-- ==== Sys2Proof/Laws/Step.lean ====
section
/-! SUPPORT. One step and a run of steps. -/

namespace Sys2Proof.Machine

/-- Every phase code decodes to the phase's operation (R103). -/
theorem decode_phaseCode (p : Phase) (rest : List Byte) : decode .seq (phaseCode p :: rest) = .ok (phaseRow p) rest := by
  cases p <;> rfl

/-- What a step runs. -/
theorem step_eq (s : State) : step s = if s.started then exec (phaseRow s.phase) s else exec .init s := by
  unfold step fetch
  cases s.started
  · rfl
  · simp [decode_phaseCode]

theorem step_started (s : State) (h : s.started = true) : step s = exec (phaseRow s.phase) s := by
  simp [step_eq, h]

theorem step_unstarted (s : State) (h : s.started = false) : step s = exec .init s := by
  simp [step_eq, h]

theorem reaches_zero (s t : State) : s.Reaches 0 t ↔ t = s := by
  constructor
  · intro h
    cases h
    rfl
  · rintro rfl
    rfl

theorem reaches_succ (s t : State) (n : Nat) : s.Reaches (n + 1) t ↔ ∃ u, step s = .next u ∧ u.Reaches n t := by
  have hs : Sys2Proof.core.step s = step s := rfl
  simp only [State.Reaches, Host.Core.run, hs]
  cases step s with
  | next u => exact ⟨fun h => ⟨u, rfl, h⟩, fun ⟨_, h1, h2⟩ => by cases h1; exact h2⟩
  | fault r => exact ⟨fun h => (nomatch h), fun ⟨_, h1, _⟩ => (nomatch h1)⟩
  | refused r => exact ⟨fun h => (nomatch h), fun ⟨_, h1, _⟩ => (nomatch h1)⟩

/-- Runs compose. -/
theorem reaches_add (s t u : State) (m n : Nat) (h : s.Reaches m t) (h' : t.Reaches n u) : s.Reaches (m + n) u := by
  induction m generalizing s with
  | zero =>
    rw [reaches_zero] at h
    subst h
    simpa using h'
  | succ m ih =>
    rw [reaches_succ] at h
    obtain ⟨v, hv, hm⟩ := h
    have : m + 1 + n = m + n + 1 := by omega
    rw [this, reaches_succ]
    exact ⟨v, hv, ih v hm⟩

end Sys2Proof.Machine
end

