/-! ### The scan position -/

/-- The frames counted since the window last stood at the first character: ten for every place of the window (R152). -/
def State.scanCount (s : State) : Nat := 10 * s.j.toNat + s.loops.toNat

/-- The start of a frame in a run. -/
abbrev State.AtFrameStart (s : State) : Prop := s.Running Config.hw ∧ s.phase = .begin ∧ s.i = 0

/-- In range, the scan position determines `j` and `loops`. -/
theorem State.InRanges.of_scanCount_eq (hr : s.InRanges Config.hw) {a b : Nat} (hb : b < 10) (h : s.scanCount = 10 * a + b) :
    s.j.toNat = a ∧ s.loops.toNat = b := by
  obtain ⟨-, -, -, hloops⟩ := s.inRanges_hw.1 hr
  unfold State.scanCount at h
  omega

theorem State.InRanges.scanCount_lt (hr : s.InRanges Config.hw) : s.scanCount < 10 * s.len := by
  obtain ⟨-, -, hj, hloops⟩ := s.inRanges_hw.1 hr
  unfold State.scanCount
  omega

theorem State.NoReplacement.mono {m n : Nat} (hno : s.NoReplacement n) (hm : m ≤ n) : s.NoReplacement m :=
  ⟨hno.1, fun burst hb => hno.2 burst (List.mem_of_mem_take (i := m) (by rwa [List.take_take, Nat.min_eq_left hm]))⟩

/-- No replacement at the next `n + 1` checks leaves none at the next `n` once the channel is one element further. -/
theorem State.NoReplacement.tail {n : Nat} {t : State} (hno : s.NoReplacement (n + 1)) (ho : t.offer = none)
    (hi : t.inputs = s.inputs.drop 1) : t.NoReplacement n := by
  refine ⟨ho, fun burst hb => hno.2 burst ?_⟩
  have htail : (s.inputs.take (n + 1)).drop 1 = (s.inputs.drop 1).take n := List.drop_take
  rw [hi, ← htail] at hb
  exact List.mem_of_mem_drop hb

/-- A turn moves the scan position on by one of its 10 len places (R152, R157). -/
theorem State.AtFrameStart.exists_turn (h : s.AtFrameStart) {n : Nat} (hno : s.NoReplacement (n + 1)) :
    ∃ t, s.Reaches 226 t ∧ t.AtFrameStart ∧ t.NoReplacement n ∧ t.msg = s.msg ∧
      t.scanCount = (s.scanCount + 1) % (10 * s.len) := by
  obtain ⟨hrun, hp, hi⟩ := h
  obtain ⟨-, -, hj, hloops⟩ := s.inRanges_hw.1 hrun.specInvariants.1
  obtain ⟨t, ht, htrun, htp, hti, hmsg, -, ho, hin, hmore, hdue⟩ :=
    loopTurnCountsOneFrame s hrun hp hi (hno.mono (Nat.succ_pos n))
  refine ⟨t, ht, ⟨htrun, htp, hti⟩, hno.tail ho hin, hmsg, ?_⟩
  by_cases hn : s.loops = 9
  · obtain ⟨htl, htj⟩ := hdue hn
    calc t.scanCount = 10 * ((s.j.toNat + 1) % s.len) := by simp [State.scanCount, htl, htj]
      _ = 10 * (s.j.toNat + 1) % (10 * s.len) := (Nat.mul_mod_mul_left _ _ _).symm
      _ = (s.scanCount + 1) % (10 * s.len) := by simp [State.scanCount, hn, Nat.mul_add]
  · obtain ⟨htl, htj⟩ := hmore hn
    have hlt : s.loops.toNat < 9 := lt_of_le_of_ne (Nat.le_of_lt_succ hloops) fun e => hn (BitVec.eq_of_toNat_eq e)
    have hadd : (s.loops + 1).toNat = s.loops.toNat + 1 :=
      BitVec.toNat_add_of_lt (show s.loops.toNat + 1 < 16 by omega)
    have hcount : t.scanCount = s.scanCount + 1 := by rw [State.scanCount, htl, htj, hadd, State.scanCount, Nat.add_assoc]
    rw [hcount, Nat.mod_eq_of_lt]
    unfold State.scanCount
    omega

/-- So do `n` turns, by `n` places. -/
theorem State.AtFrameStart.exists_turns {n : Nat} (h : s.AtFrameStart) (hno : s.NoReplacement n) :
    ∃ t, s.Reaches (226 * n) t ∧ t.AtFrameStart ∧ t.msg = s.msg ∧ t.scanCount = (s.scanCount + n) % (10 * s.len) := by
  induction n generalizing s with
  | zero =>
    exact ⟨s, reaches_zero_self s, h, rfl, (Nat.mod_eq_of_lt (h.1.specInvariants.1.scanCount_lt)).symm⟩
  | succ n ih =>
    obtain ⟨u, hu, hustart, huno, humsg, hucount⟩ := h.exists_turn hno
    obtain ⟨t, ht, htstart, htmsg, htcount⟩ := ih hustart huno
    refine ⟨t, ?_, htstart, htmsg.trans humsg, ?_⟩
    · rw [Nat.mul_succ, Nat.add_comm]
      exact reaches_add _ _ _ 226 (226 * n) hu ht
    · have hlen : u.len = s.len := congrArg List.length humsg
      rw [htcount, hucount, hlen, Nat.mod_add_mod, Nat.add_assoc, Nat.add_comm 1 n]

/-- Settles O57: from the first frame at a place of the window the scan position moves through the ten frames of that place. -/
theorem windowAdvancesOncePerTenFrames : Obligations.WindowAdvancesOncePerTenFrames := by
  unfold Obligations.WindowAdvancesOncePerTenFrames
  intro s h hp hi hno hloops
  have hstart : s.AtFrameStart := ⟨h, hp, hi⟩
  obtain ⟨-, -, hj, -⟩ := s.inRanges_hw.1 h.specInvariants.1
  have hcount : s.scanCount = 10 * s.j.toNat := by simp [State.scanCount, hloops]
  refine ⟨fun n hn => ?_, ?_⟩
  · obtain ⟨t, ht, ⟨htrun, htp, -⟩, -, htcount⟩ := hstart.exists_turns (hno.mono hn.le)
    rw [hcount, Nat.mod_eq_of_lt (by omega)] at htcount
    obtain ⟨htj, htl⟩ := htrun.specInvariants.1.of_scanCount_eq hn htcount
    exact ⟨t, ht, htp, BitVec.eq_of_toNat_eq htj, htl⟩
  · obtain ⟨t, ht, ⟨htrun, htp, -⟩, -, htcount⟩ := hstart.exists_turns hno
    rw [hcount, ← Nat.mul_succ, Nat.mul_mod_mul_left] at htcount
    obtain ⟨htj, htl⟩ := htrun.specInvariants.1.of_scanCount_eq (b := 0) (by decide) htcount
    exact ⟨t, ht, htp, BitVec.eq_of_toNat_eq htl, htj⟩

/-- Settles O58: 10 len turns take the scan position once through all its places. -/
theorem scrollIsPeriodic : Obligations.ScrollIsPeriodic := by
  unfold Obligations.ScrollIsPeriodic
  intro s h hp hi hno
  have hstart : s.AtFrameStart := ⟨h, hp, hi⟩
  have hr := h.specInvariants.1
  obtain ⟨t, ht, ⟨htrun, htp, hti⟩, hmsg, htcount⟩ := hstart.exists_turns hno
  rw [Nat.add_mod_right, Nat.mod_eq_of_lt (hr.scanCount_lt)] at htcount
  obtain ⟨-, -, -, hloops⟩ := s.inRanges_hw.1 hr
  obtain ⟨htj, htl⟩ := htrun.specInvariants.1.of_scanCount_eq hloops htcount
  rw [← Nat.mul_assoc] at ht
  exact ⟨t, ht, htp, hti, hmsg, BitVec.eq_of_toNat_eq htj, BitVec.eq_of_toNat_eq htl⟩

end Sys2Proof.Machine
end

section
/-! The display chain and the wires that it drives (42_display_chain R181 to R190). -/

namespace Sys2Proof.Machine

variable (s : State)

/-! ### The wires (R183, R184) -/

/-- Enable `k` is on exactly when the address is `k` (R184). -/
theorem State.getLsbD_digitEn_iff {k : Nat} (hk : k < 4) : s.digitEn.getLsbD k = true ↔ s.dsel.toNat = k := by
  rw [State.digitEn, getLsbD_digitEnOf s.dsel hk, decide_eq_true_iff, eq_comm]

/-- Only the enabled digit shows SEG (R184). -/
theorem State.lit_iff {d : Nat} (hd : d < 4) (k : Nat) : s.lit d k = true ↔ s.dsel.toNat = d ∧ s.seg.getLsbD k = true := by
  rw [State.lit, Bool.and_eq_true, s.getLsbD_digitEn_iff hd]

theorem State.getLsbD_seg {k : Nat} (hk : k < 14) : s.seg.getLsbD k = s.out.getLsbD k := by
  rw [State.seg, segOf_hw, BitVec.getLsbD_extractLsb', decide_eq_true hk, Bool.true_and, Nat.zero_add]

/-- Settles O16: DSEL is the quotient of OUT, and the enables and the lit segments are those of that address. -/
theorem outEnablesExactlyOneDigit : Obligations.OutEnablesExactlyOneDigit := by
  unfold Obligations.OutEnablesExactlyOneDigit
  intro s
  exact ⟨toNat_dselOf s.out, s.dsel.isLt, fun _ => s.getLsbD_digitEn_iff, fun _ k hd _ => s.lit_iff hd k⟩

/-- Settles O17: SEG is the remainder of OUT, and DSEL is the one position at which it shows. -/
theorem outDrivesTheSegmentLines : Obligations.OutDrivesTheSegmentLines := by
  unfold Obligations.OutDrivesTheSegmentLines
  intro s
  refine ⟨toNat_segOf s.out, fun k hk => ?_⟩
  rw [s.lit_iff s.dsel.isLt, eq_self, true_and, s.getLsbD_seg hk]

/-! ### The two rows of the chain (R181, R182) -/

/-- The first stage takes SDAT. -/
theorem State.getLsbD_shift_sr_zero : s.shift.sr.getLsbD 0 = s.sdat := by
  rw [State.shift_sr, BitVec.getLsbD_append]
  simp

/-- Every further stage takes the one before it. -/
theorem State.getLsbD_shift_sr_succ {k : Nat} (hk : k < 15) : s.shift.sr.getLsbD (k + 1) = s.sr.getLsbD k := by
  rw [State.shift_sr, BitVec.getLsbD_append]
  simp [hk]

========================================================================

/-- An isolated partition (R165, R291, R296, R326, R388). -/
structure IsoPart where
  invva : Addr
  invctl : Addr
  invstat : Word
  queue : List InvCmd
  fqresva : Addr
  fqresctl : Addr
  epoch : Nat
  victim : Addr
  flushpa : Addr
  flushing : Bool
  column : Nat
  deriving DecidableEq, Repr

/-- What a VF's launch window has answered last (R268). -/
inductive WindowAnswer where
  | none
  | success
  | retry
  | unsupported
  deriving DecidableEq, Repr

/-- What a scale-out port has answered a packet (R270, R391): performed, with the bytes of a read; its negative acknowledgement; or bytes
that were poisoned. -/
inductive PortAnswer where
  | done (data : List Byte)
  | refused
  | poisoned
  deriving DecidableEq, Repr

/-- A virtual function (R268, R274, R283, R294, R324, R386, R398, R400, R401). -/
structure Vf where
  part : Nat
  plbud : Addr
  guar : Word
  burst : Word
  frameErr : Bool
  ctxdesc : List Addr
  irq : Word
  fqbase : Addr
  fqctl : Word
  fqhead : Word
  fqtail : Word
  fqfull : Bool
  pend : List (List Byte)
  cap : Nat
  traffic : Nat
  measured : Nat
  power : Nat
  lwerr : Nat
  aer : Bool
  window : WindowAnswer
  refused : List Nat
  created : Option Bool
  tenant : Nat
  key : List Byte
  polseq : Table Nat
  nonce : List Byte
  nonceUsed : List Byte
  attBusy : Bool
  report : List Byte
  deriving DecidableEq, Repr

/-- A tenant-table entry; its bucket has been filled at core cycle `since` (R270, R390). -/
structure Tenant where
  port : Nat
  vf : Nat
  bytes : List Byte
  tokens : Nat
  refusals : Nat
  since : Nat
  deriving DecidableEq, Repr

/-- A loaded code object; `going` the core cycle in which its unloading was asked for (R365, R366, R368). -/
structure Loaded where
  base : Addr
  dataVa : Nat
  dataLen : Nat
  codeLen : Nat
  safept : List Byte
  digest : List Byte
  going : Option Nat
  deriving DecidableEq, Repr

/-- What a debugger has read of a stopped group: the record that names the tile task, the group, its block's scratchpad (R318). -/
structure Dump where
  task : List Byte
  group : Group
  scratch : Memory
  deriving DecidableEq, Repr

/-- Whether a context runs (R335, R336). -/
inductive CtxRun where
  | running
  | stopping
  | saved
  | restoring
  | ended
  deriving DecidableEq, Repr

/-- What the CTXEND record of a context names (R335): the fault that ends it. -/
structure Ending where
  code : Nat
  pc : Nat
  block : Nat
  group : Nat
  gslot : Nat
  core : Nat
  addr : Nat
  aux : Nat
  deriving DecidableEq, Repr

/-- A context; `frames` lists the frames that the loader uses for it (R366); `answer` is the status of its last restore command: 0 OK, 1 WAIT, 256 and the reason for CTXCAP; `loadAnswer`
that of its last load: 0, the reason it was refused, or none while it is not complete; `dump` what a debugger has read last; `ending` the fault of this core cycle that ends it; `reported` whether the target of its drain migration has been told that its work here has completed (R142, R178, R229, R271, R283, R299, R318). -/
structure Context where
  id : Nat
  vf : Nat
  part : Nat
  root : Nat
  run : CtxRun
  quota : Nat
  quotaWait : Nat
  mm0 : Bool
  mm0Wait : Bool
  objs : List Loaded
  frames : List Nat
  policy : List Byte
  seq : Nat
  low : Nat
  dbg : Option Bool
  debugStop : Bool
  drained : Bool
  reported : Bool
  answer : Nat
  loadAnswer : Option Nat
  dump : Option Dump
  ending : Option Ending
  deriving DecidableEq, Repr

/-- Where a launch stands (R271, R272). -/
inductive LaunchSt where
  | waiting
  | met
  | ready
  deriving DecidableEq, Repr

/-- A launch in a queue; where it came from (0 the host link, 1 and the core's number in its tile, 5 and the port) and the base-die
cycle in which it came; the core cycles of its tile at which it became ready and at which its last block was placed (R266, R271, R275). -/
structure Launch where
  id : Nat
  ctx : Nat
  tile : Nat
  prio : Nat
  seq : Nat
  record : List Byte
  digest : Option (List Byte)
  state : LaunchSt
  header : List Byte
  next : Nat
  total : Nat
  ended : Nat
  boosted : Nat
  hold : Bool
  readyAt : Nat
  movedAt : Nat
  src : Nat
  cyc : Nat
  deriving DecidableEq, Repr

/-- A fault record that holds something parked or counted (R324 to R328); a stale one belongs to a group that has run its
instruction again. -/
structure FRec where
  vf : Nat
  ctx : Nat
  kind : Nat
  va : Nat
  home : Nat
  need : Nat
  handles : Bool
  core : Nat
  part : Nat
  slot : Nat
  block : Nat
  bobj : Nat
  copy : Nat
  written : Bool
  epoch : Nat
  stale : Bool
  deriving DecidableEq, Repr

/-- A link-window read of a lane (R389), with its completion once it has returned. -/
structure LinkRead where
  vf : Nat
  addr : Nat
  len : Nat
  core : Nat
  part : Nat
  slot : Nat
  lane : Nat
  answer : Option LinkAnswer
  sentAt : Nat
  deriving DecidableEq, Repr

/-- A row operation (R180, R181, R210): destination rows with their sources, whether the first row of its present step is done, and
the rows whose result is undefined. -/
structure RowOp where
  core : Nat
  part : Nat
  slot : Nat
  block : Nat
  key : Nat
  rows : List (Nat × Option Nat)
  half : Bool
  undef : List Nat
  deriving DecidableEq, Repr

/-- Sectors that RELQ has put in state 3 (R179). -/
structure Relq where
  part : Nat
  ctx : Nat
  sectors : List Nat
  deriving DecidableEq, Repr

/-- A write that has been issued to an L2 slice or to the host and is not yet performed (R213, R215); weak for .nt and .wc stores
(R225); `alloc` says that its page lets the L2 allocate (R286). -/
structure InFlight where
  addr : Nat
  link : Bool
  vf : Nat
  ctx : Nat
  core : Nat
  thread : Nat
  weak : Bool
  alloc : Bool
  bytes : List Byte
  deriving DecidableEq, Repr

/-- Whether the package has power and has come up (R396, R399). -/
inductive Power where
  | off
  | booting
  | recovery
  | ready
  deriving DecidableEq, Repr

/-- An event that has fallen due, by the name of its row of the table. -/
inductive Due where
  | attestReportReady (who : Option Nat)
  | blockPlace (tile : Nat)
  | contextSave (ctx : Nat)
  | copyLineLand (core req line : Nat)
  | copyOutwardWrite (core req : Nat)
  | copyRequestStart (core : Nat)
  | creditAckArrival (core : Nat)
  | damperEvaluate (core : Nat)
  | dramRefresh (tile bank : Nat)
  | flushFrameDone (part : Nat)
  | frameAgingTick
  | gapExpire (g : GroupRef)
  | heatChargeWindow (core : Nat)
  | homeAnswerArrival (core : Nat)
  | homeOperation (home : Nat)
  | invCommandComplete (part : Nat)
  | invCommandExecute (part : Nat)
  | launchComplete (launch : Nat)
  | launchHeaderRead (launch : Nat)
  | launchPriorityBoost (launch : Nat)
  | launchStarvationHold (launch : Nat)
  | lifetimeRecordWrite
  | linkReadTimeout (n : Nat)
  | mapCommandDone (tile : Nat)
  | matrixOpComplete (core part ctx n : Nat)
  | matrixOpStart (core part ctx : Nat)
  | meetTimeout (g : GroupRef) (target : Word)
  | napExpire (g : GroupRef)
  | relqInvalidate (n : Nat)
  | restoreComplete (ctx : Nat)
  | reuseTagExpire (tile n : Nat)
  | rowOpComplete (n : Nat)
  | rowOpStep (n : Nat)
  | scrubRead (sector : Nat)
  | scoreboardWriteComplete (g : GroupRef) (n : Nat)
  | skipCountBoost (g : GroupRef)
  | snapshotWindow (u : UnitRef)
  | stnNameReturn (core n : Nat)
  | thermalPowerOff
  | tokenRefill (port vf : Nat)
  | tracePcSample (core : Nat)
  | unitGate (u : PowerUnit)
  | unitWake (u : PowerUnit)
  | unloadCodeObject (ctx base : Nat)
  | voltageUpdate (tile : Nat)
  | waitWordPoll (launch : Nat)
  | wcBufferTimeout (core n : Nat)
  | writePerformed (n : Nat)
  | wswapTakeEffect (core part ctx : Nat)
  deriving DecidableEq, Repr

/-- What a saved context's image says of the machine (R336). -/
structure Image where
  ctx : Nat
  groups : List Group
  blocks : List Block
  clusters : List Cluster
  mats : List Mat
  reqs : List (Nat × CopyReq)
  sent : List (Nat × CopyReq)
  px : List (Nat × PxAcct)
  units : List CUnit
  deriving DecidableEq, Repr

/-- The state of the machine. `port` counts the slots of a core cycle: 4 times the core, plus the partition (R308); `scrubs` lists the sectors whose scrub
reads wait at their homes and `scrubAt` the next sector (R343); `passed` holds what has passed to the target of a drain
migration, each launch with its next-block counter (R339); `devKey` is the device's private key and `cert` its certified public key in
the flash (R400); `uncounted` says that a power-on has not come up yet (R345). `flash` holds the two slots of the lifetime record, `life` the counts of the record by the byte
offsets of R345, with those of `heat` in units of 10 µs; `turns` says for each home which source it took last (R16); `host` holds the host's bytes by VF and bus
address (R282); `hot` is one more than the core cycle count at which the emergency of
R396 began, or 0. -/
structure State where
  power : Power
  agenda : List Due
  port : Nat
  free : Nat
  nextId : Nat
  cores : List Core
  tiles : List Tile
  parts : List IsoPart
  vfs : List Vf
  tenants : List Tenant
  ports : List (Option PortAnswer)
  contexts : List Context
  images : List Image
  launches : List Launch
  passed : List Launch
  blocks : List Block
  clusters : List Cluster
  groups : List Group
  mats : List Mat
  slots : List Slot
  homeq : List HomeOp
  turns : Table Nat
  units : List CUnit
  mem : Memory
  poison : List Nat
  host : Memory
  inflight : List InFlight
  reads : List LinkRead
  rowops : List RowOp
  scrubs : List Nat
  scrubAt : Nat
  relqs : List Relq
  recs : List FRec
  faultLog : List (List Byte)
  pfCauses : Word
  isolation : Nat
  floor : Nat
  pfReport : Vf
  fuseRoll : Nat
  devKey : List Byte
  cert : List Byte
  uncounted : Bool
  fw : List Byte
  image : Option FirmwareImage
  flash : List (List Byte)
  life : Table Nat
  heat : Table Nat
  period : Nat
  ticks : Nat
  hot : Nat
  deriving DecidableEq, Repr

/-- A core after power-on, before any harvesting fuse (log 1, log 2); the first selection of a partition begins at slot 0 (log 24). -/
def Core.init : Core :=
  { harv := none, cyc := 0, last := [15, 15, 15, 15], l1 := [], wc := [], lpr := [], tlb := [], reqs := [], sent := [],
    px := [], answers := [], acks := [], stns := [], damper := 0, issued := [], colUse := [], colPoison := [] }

========================================================================

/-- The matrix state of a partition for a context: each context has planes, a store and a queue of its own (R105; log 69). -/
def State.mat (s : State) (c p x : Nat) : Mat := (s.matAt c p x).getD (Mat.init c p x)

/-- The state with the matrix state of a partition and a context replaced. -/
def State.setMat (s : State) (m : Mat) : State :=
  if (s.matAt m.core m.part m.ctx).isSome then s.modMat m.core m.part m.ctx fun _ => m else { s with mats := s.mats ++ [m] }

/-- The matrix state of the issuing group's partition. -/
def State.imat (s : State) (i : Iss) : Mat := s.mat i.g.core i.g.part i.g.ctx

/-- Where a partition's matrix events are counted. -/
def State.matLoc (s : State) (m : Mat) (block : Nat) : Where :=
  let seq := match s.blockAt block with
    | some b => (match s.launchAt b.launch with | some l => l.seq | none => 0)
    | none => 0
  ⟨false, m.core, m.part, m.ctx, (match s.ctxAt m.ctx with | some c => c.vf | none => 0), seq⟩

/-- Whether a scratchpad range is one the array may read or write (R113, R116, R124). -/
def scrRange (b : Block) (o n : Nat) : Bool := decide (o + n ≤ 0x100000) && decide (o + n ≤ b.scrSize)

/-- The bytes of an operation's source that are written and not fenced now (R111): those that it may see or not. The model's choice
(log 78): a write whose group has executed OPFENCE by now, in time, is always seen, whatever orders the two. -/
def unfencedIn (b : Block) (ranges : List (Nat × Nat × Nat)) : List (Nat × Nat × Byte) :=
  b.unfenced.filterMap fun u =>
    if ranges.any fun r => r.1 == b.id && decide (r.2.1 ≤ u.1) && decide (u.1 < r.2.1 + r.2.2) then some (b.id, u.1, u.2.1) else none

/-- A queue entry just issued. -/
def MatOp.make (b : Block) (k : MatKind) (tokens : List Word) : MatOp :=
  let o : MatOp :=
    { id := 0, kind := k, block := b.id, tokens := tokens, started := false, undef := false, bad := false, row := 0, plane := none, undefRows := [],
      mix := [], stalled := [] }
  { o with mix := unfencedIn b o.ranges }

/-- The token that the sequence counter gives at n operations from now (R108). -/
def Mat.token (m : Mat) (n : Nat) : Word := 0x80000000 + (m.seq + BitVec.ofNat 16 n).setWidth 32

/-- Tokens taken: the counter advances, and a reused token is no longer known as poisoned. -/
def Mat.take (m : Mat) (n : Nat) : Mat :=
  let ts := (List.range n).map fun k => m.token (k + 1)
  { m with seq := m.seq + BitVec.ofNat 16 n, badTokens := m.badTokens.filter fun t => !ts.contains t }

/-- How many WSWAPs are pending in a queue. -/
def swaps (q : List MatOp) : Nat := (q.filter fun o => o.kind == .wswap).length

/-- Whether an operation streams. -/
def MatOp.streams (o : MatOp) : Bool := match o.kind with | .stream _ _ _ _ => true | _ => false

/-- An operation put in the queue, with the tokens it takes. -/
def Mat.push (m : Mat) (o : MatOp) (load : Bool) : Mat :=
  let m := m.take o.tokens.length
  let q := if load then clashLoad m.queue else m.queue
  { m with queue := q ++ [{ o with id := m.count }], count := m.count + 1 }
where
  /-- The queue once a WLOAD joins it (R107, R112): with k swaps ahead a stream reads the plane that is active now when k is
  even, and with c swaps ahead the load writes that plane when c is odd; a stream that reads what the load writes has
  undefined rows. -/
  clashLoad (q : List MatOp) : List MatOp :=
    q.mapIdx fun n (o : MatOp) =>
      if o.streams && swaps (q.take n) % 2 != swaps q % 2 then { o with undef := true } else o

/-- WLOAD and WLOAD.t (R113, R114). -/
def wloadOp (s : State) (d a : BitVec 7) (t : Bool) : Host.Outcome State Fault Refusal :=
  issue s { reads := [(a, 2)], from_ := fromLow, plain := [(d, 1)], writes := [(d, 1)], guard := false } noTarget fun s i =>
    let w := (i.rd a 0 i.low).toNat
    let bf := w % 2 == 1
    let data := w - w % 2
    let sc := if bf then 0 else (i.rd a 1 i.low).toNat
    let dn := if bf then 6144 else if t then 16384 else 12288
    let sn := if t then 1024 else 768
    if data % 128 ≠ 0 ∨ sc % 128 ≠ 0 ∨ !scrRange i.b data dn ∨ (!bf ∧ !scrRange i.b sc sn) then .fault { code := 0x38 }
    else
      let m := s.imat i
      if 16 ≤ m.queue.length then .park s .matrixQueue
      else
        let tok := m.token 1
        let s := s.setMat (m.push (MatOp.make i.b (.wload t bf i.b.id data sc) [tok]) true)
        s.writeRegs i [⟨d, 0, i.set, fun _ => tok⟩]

========================================================================

> _Problem_: Look through the entries for lines containing the word "refused" and return each one.

> _Expected answer_:
  | refused r => exact ⟨fun h => (nomatch h), fun ⟨_, h1, _⟩ => (nomatch h1)⟩
  | refused
  refused : List Nat
that of its last load: 0, the reason it was refused, or none while it is not complete; `dump` what a debugger has read last; `ending` the fault of this core cycle that ends it; `reported` whether the target of its drain migration has been told that its work here has completed (R142, R178, R229, R271, R283, R299, R318). -/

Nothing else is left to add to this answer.